(Extracted data)
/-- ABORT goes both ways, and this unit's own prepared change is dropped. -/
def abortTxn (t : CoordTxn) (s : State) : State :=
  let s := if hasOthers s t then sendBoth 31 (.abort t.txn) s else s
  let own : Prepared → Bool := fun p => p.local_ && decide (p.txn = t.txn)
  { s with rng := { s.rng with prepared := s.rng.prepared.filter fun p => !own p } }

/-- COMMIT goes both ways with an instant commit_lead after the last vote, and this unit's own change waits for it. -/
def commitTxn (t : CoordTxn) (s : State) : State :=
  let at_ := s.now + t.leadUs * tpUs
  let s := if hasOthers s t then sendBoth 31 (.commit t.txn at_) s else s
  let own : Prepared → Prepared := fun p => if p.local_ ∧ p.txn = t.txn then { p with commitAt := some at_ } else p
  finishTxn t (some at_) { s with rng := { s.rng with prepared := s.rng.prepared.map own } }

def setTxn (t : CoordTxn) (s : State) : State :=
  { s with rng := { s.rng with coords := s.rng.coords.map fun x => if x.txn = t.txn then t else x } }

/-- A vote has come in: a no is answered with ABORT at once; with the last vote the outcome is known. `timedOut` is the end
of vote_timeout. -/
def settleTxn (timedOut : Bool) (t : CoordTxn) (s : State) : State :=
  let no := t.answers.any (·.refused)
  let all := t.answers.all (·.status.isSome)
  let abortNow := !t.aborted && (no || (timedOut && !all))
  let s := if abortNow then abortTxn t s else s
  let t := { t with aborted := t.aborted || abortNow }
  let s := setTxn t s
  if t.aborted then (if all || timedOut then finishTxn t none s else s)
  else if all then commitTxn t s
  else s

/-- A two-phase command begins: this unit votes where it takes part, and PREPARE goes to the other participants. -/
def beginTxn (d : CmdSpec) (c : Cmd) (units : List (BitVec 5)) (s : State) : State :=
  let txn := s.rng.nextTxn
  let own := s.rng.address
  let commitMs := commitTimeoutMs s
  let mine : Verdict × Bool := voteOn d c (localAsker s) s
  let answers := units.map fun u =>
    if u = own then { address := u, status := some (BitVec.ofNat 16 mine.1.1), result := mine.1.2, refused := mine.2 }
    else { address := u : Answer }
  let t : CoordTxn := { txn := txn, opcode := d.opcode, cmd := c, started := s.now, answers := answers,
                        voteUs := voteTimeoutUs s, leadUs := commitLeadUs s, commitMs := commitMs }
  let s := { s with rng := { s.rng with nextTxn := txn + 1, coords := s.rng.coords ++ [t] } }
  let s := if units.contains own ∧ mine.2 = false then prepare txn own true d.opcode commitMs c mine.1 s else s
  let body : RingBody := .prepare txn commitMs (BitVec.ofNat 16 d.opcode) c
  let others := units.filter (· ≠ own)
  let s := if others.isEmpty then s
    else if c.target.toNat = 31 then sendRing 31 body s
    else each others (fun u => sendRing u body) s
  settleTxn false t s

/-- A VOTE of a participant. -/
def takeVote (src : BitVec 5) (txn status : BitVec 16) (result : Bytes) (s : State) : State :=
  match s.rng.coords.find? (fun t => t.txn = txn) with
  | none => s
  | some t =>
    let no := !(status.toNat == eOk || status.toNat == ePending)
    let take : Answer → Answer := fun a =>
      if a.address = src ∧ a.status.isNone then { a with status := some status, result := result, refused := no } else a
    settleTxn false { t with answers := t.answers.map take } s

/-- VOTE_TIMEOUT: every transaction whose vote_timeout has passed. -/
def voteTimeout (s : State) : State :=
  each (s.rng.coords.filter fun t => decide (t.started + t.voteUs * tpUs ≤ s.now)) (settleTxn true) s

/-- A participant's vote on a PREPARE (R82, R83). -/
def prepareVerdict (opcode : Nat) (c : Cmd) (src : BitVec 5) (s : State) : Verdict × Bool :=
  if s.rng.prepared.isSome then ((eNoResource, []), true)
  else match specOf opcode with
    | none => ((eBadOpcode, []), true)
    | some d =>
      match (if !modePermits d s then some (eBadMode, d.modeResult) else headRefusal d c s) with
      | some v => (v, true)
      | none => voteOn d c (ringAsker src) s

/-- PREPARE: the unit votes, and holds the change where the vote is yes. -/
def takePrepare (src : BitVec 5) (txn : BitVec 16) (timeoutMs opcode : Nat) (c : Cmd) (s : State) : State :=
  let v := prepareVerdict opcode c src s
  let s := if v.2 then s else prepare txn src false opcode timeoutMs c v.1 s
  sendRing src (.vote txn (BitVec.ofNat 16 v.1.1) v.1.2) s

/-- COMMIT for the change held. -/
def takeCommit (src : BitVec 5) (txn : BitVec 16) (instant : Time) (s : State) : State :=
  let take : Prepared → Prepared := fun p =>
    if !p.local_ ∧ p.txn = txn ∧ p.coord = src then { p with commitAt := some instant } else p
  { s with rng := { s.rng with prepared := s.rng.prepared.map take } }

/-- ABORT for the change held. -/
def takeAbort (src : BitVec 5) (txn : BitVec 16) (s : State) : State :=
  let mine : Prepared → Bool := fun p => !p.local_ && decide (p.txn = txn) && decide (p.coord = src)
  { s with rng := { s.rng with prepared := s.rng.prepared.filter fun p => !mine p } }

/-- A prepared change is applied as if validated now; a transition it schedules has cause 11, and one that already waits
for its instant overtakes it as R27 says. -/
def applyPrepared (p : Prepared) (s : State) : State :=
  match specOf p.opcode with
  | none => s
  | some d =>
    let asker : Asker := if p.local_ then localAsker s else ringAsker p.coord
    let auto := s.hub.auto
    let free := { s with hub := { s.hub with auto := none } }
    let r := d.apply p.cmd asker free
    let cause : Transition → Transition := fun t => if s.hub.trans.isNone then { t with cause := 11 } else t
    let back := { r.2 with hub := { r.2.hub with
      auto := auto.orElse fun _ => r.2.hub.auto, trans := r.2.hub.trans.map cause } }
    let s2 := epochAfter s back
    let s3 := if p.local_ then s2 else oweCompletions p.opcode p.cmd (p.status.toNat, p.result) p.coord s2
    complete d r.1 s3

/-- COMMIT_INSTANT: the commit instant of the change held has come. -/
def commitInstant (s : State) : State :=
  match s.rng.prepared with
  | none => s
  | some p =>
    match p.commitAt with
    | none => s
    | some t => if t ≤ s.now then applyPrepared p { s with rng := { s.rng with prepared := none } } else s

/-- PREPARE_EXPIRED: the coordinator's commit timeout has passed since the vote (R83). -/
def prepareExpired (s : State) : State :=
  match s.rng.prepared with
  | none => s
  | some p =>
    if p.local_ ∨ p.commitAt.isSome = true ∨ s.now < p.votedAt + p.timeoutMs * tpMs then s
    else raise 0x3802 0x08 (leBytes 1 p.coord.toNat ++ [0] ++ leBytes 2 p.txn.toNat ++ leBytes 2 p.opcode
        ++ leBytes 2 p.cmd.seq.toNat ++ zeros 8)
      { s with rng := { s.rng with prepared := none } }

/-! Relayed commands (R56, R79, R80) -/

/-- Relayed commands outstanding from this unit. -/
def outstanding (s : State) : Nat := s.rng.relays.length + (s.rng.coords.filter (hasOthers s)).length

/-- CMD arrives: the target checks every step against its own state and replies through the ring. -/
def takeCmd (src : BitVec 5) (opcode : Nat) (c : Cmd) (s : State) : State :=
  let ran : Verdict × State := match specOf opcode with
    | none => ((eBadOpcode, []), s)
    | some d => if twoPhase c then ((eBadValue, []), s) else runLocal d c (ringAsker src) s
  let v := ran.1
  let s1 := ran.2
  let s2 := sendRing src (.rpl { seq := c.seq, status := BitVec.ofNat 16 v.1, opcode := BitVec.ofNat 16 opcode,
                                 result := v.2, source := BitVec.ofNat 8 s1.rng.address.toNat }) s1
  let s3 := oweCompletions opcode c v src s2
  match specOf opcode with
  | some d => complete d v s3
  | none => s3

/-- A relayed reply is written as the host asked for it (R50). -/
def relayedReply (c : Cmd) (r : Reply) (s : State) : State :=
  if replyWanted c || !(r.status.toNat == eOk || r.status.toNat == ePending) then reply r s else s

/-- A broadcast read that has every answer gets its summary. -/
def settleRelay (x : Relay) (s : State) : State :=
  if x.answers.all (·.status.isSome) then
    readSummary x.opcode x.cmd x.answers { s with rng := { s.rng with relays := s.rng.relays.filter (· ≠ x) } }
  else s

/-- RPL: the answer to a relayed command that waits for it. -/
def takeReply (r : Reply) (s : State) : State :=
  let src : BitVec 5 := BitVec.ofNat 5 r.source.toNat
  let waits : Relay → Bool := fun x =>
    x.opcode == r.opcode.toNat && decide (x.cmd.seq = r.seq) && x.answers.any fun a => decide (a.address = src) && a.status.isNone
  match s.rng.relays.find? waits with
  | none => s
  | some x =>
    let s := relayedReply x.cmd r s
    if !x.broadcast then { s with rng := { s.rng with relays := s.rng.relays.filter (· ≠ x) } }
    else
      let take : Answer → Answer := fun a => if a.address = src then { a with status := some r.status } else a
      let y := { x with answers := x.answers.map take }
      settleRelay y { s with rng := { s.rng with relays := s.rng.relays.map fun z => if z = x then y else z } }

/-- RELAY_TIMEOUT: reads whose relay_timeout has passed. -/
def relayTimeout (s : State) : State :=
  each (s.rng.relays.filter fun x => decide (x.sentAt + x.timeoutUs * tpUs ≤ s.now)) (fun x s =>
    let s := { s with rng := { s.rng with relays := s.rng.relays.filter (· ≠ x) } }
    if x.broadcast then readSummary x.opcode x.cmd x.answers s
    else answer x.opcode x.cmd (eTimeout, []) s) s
---
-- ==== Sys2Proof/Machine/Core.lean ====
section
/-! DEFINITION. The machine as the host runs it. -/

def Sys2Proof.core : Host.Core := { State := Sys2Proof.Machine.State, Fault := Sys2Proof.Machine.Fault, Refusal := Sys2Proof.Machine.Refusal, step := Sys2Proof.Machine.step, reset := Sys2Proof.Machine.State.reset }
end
...
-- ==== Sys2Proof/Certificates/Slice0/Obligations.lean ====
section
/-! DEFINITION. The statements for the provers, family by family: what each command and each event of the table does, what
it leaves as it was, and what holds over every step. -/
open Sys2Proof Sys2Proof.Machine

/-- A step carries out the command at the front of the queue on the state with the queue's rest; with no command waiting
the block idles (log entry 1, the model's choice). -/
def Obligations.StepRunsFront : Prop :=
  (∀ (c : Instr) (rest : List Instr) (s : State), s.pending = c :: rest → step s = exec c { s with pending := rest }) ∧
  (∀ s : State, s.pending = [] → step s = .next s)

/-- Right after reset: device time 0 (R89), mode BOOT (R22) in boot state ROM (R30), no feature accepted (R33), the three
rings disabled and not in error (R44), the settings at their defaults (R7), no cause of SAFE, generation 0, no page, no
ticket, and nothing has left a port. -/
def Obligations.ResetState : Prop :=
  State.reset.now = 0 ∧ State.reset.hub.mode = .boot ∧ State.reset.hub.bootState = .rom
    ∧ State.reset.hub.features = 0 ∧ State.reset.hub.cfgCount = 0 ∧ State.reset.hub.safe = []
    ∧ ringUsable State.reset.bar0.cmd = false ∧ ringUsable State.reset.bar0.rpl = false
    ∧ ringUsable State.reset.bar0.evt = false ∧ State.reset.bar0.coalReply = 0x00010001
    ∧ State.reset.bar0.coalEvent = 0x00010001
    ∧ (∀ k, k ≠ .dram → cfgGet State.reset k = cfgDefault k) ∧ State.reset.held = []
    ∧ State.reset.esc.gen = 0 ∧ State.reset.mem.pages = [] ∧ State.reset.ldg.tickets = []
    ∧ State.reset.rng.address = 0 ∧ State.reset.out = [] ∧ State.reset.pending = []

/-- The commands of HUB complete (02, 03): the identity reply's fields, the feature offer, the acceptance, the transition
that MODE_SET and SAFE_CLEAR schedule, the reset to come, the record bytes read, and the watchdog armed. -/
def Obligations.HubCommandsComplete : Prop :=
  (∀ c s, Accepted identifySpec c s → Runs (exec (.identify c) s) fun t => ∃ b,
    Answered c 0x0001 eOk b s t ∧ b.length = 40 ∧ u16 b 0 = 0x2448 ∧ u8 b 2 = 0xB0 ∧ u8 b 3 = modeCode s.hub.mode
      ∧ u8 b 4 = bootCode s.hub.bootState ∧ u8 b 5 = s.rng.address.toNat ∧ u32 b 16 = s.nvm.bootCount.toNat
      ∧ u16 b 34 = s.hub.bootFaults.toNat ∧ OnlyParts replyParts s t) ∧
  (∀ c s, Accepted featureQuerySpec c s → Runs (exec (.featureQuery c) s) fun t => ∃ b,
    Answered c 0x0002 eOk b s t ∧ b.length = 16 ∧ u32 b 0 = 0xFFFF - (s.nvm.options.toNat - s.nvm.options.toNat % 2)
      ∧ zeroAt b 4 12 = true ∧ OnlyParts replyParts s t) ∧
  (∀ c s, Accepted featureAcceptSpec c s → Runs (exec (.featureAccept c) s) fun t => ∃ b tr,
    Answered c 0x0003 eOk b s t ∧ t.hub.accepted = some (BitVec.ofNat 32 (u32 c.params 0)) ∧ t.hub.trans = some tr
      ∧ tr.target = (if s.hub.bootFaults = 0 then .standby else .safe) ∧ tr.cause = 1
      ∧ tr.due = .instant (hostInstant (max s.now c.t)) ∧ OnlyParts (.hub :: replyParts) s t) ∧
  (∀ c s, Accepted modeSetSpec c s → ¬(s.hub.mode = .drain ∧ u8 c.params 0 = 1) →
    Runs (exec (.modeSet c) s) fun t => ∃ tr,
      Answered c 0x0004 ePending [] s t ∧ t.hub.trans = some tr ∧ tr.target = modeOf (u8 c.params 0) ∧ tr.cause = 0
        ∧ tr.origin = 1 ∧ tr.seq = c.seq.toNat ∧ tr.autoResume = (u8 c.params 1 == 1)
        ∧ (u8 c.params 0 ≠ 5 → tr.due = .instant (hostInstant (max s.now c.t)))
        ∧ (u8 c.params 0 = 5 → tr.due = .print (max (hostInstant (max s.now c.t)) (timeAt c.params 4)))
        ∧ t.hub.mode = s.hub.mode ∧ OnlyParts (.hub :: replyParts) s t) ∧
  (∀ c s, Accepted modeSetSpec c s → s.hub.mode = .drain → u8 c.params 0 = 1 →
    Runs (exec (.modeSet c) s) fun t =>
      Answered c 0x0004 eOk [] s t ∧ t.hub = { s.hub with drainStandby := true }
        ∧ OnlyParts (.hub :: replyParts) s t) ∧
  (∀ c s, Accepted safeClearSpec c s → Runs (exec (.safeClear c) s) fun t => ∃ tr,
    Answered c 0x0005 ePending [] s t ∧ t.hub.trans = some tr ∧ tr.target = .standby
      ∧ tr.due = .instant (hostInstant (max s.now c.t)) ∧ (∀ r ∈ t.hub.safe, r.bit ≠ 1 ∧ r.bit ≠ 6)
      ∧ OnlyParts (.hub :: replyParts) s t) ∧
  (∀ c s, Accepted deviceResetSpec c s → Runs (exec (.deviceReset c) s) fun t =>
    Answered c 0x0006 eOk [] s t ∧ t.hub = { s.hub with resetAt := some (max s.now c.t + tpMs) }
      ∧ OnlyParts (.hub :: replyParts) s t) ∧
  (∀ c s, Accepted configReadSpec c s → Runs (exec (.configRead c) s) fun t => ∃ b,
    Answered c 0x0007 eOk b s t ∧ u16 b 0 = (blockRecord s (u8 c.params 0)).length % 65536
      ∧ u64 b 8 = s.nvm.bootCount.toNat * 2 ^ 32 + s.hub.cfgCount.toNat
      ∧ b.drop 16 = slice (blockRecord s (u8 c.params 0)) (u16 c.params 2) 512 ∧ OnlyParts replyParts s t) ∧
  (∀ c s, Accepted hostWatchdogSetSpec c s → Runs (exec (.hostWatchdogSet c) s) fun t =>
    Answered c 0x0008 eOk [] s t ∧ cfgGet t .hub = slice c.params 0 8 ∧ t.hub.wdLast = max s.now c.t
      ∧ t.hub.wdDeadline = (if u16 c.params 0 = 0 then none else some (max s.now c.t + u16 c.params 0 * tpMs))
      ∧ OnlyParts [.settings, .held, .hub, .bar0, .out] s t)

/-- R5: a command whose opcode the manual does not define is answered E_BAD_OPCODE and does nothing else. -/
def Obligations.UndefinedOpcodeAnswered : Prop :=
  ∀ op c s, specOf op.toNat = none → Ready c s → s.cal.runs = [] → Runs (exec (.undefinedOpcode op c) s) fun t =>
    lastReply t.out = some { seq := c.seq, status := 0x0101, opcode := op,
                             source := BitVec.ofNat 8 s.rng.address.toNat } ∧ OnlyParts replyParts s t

(Your objective) From the records above, transcribe without alteration every line from the one with "is dropped. -/" to the one with "let s := if hasOthers s t then sendBoth 31 (.commit", inclusive.

(Exercise answer)
/-- ABORT goes both ways, and this unit's own prepared change is dropped. -/
def abortTxn (t : CoordTxn) (s : State) : State :=
  let s := if hasOthers s t then sendBoth 31 (.abort t.txn) s else s
  let own : Prepared → Bool := fun p => p.local_ && decide (p.txn = t.txn)
  { s with rng := { s.rng with prepared := s.rng.prepared.filter fun p => !own p } }

/-- COMMIT goes both ways with an instant commit_lead after the last vote, and this unit's own change waits for it. -/
def commitTxn (t : CoordTxn) (s : State) : State :=
  let at_ := s.now + t.leadUs * tpUs
  let s := if hasOthers s t then sendBoth 31 (.commit t.txn at_) s else s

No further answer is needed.